Source records
"""
/-- CL_START: RUN starts every stopped core of the enabled map, STOP stops every running one with cause HOST; cores
outside the map are as they were. The engine halt rises with HALT_N low or DEV_HALT.HALT, holds every core, and
falls when nothing raises it; DEV_HALT.HALTED is set once the clusters have acknowledged, and clears with the halt. -/
def Obligations.ClusterStartAndHalt : Prop :=
  (∀ (s : State) (cl : Nat) (v : BitVec 64), cl < 4032 → Reaches s.toChip (.cluster cl) → (s.cl cl).mapEn = true →
     (bit v 0 = true → bit v 1 = false → Completes (.clusterStart cl v) s fun t =>
       (∀ l, l < 128 → (s.core cl ((s.cl cl).pcore l)).run = .stopped →
         (t.core cl ((s.cl cl).pcore l)).run = .running ∧ (t.core cl ((s.cl cl).pcore l)).cause = .none) ∧
       (∀ q, (∀ l, l < 128 → (s.cl cl).pcore l ≠ q) → t.core cl q = s.core cl q) ∧ OtherClusters s t cl) ∧
     (bit v 0 = false → bit v 1 = true → Completes (.clusterStop cl v) s fun t =>
       (∀ l, l < 128 → (s.core cl ((s.cl cl).pcore l)).run = .running →
         (t.core cl ((s.cl cl).pcore l)).run = .stopped ∧ (t.core cl ((s.cl cl).pcore l)).cause = .host) ∧
       (∀ q, (∀ l, l < 128 → (s.cl cl).pcore l ≠ q) → t.core cl q = s.core cl q) ∧ OtherClusters s t cl)) ∧
  (∀ s : State,
     (Completes .haltNFall s fun t => t.halting = true ∧ t.module.haltN = false ∧
       ∀ cl, t.coreHeld cl = true ∧ ∀ p, t.core cl p = s.core cl p) ∧
     (Completes .haltNRise s fun t => t.module.haltN = true ∧
       t.halting = (s.module.haltReg || s.module.fatalHalt || s.module.tapTakes) ∧
       (s.halting = true → t.halting = false → t.module.haltedBit = false) ∧ ∀ cl p, t.core cl p = s.core cl p) ∧
     (Reaches s.toChip .dev → s.module.standby = true →
       (Completes .devHaltSet s fun t => t.halting = true ∧ t.module.haltReg = true) ∧
       (Completes .devHaltClear s fun t => t.module.haltReg = false ∧ t.module.fatalHalt = false ∧
         t.halting = (!s.module.haltN || s.module.tapTakes))) ∧
     (s.halting = true → s.module.haltedBit = false → s.module.standby = true → Completes .haltedSet s fun t =>
       t.module.haltedBit = true ∧ t.reg .dev Off.DEV_HALT_TIME = s.now))

/-- WV_CTX_CMD: ARM of a context that is not the active one starts its check, INVALIDATE makes it invalid, SWITCH of
an idle weave makes a valid context active; an ARM or INVALIDATE of the active context, unfrozen, is refused with
0x0204. FREEZE freezes the weave. WV_CTX_DATA: a read sends the word of the image that WV_CTX_ADDR names, a write to
an image that is not valid stores it, one to a valid image is dropped and sets WRITE_DROP. An ended context switches
to NEXT once its streams are done, its SLACK ports empty and NEXT valid; until then the switch is pending. Queues and debts carry over. -/
def Obligations.WeaveContexts : Prop :=
  (∀ (s : State) (cl : Nat) (v : BitVec 64), cl < 4032 → Reaches s.toChip (.weave cl) →
     let w := (s.cl cl).weave
     let i := fld v 0 2
     (bit v 8 = true → bit v 9 = false → bit v 10 = false → w.active ≠ some i → Completes (.ctxArm cl v) s fun t =>
       (t.page (.weave cl)).check = some (.ctxArm i) ∧ (t.cl cl).weave = w ∧ OtherClusters s t cl) ∧
     (bit v 8 = true → bit v 9 = false → bit v 10 = false → w.active = some i → (s.page (.weave cl)).freeze = false →
       Completes (.ctxArm cl v) s fun t =>
         (t.page (.weave cl)).refused = true ∧ fld (t.page (.weave cl)).refusal 0 16 = 0x0204 ∧ (t.cl cl).weave = w) ∧
     (bit v 8 = false → bit v 9 = true → bit v 10 = false → w.active ≠ some i →
       Completes (.ctxInvalidate cl v) s fun t =>
         (t.cl cl).weave = { w with valid := w.valid.set i false } ∧ OtherClusters s t cl) ∧
     (bit v 8 = false → bit v 9 = false → bit v 10 = true → w.active = none → w.valid.getD i false = true →
       (s.page (.weave cl)).freeze = false → Completes (.ctxSwitch cl v) s fun t =>
         (t.cl cl).weave.active = some i ∧ (t.cl cl).weave.inq = w.inq ∧ (t.cl cl).weave.outq = w.outq ∧
         OtherClusters s t cl) ∧
     (Completes (.weaveFreeze cl) s fun t => (t.page (.weave cl)).freeze = true ∧ (t.cl cl).weave = w)) ∧
  (∀ (s : State) (cl : Nat) (v : BitVec 64), cl < 4032 → Reaches s.toChip (.weave cl) →
     let w := (s.cl cl).weave
     let i := fld (s.reg (.weave cl) Off.WV_CTX_ADDR) 0 2
     let n := fld (s.reg (.weave cl) Off.WV_CTX_ADDR) 8 9
     (w.imgErr = [] → Completes (.ctxDataAccess cl none) s fun t =>
       t.out = s.out ++ [.readData (BitVec.ofNat 64 (w.img i (8 * n) 8))] ∧ (t.cl cl).weave = w) ∧
     (w.valid.getD i false = false → Completes (.ctxDataAccess cl (some v)) s fun t =>
       (t.cl cl).weave.img i (8 * n) 8 = v.toNat ∧
       (∀ b, b < 4096 * i + 8 * n ∨ 4096 * i + 8 * n + 8 ≤ b →
         Memory.readByte (t.cl cl).weave.images b = Memory.readByte w.images b) ∧ OtherClusters s t cl) ∧
     (w.valid.getD i false = true → Completes (.ctxDataAccess cl (some v)) s fun t =>
       (t.cl cl).weave.images = w.images ∧ (t.cl cl).weave.writeDrop = true)) ∧
  (∀ (s : State) (cl ctx : Nat), cl < 4032 → s.weaveRuns cl = true →
     let w := (s.cl cl).weave
     w.active = some ctx → w.ended ctx = true →
     let next := w.img ctx 8 1 % 4
     ((List.range 8).all (fun sp => w.spDone ctx sp) = true → w.valid.getD next false = true →
       Completes (.contextEndSwitch cl) s fun t =>
         (t.cl cl).weave.active = some next ∧ (t.cl cl).weave.inq = w.inq ∧
         (t.cl cl).weave.outq = w.outq ∧ (t.cl cl).weave.debts = w.debts ∧ (t.cl cl).weave.streamPos = [] ∧
         OtherClusters s t cl) ∧
     (¬ ((List.range 8).all (fun sp => w.spDone ctx sp) = true ∧ w.valid.getD next false = true) →
       Completes (.contextEndSwitch cl) s fun t => t = s ∧ (t.cl cl).weave.endPending = true))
"""
● **Work task**
Identify the lines of the entries containing the string "haltReg". Copy each such line.

● **Answer to this exercise**
       t.halting = (s.module.haltReg || s.module.fatalHalt || s.module.tapTakes) ∧
       (Completes .devHaltSet s fun t => t.halting = true ∧ t.module.haltReg = true) ∧
       (Completes .devHaltClear s fun t => t.module.haltReg = false ∧ t.module.fatalHalt = false ∧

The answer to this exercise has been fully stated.